Skoda Rapid Spaceback hatchback (2013-2019) - MPG, running costs & CO2
A range of efficient engines makes the Skoda Rapid Spaceback cheap to run
The Rapid Spaceback offers a similar choice of modern, economical petrol and diesel engines as the regular Rapid hatchback, ranging in size from a 1.0-litre petrol in the facelifted model to 1.6 litres (the biggest diesel). None is ruinously expensive to run, and CO2 emissions are low across the range, with every Rapid Spaceback liable for the same £140 annual road-tax bill after the first year’s CO2-based road tax (generally included in the on-the-road price).
We frequently mention that the duration of the VW Group warranty is a bit mean compared to certain rivals, but the durability of the Rapid should mean there aren't too many warranty claims anyway. The servicing schedule is easy to follow and a money-saving service plan is available.
Skoda Rapid Spaceback MPG & CO2
The new-for-2017 1.0-litre three-cylinder petrol engine beats the economy of the previous 1.2-litre. The less powerful version returns up to 62.8mpg with CO2 emissions of 103g/km. The 109bhp version doesn’t harm these figures too much, either: economy falls to 61.4mpg while CO2 emissions climb slightly to 106g/km. This does mean the Benefit-in-Kind (BiK) company-car tax rating is 20% for the more powerful engine, against 19% for the more economical version.

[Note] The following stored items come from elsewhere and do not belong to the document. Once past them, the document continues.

-- ==== Sys2Proof/Config.lean ====
section
/-! DEFINITION. What one chip fixes (the parameters of 92_eei_decisions.md) and the free values of the model. -/

namespace Sys2Proof

/-- The four parts of the subseries (R1, R4). -/
inductive Part where
  | upd17145 | upd17147 | upd17149 | upd17P149
deriving DecidableEq, Repr

/-- `PCW` of R4: the width of PC, AR and every address-stack register. -/
def Part.pcw : Part → Nat
  | .upd17145 => 10
  | .upd17147 => 11
  | .upd17149 => 12
  | .upd17P149 => 12

/-- The valid bits of a program-memory address on a part (R4, R21). -/
def Part.addrMask : Part → PAddr
  | .upd17145 => 0x3FF
  | .upd17147 => 0x7FF
  | .upd17149 => 0xFFF
  | .upd17P149 => 0xFFF

/-- `ROMSIZE` of R4, in words. -/
def Part.romSize (p : Part) : Nat := 2 ^ p.pcw

/-- The edge of the INT pin that timer 0 counts, `TM0_EXT_EDGE` (D27). -/
inductive Edge where
  | rising | falling
deriving DecidableEq, Repr

/-- The four count pulses of the basic interval timer (R381). -/
inductive BtmPulse where
  | fx16384 | fx4096 | fx512 | fx16
deriving DecidableEq, Repr

/-- The parameters of a chip and its board: constant over a run. Log 1. -/
structure Config where
  /-- the part (R4) -/
  part : Part
  /-- mask option `OPT_RESET_PULLUP` (R7) -/
  optResetPullup : Bool
  /-- mask option `OPT_P0F1_PULLUP` (R7) -/
  optP0F1Pullup : Bool
  /-- mask option `OPT_P0F0_PULLUP` (R7) -/
  optP0F0Pullup : Bool
  /-- mask option `OPT_INT_PULLUP` (R7) -/
  optIntPullup : Bool
  /-- mask option `OPT_POC` (R7, R502) -/
  optPoc : Bool
  /-- `BTMCK_MAP` at BTMCK1:BTMCK0 = 00 (D10) -/
  btmck00 : BtmPulse
  /-- `BTMCK_MAP` at 01 -/
  btmck01 : BtmPulse
  /-- `BTMCK_MAP` at 10 -/
  btmck10 : BtmPulse
  /-- `BTMCK_MAP` at 11 -/
  btmck11 : BtmPulse
  /-- `TM0_EXT_EDGE` (D27) -/
  tm0ExtEdge : Edge
  /-- `OSC_GROW`, the oscillator growth time in instruction cycles (D26) -/
  oscGrow : Nat
deriving DecidableEq, Repr

/-- `BTMCK_MAP` is a bijection (D10): no two codes select one pulse. -/
def Config.wf (c : Config) : Bool :=
  decide (c.btmck00 ≠ c.btmck01) && decide (c.btmck00 ≠ c.btmck10) && decide (c.btmck00 ≠ c.btmck11)
    && decide (c.btmck01 ≠ c.btmck10) && decide (c.btmck01 ≠ c.btmck11) && decide (c.btmck10 ≠ c.btmck11)

/-- A mask option is effective only on a mask-ROM part: the µPD17P149 has none (R7). -/
def Config.option (c : Config) (o : Bool) : Bool :=
  o && decide (c.part ≠ .upd17P149)

/-- The default chip of `State.reset`: a µPD17149 without mask options (R4; the rest DESIGN CHOICE, log 1). -/
def Config.default : Config where
  part := .upd17149
  optResetPullup := false
  optP0F1Pullup := false
  optP0F0Pullup := false
  optIntPullup := false
  optPoc := false
  btmck00 := .fx16384
  btmck01 := .fx4096
  btmck10 := .fx512
  btmck11 := .fx16
  tm0ExtEdge := .rising
  oscGrow := 0

/-- Where a free value is drawn: one name for every place where the spec says "unspecified". Log 3. -/
inductive FreeSite where
  /-- a RAM nibble after a reset (U1, U2) -/
  | ram
  /-- WR after a reset (U3) -/
  | wr
  /-- an output latch after `RST_C` (U4) -/
  | portLatch
  /-- the timer-1 count after `RST_C` (U5) -/
  | tm1Count
  /-- the BTM counter after a reset (U6) -/
  | btmCount
  /-- SIOSFR after a reset (U7) -/
  | sioShift
  /-- the serial output latch after `RST_C` (U7) -/
  | soLatch
  /-- a read of an unused control register (U8) -/
  | unusedControl
  /-- a GET of a write-only register (U9) -/
  | writeOnlyGet
  /-- an address-stack register after a reset, or read at SP = 5 (U11, R245) -/
  | addrStack
  /-- other hidden state after a reset that the table of R87 does not list (U11) -/
  | hidden
  /-- WDT_CARRY when WDTEN is set outside counts 0-7 (R383) -/
  | wdtCarry
  /-- ADCCMP outside its validity (U12) -/
  | adcCompare
  /-- ADCEND in single mode (U12) -/
  | adcEnd
  /-- bits of ADCR not yet decided, or spoilt (R392, U14) -/
  | adcData
  /-- PSWORD restored with nothing saved (U13) -/
  | psword
  /-- SIOSFR read or written during a transfer (U14) -/
  | sioDisturbed
  /-- bits of a nibble that an INITFLG does not name (R164; log 36) -/
  | initflg
  /-- a floating pin (U15) -/
  | pin
  /-- IRQTM1 at the end of the wait after `RST_B` (U16) -/
  | irqTm1
  /-- the request flag of an acceptance that overflowed the address stack (R445; log 34) -/
  | irqAbandoned
deriving DecidableEq, Repr

/-- A FREE VALUE: the spec says "unspecified", so nothing constrains it. No body, so no proof can see it.
`n` is taken from the step's own counter, so that two draws may differ. Log 3. -/
opaque Config.free (w : Nat) (site : FreeSite) (n : Nat) : BitVec w

/-- One free bit. -/
def Config.freeBit (site : FreeSite) (n : Nat) : Bool := (Config.free 1 site n).getLsbD 0

end Sys2Proof
end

While the petrol engines are impressively economical, a diesel may still make sense if you cover more than 12,000 miles or so a year. There are two to choose from – a 1.4-litre with 89bhp that returns up to 70.6mpg and 105 g/km of CO2 for a 22% BiK rating, and a 109bhp 1.6-litre engine that manages 67.3mpg with no increase in BiK band.
The insurance ratings for the Spaceback range from group 13 for the entry-level S model with the smallest petrol engine, to 17 for the SE Sport with the biggest diesel engine. This is comparable with the Volkswagen Golf and SEAT Leon, but a little higher than the Hyundai i30. However, insurance is unlikely to be prohibitively expensive for any but the highest risk groups.
The Spaceback, along with the Rapid hatchback, enjoys Skoda’s three-year warranty, which we can’t help but feel is a little mean compared to that offered by certain rival companies. The Skoda warranty has unlimited mileage for the first two years, but cover in the third year is capped to a maximum of 60,000 miles. This can be extended at the point of sale – stretching the warranty to four years/80,000 miles costs £230, while five years/100,000 miles is £460.
However, Hyundai is generous (or brave) enough to offer a five-year/unlimited-mileage warranty and we think it’s a shame the VW Group can’t match this.
The Rapid Spaceback follows the same servicing regime as any other Skoda, allowing you to you manage your car’s maintenance in one of two ways. You can sign up for fixed-interval servicing, where your car receives a service at the end of every year or 10,000 miles; this is recommended for those who cover low mileage or mainly short distances, perhaps primarily in urban areas where the car is subjected to a lot of acceleration and braking. If this sounds like you, it might be wise to look at a service plan – this costs around £279 for the first two services.
Alternatively, if you’re a higher-mileage user you can rely on the engine’s in-built wear sensors. These work to determine when the car needs a service based on how it’s being driven. This may suit you if you primarily use the car for longer journeys, cruising at motorway speeds where the car is subject to little wear. Service intervals can come up at any point between 9,000 and 20,000 miles this way.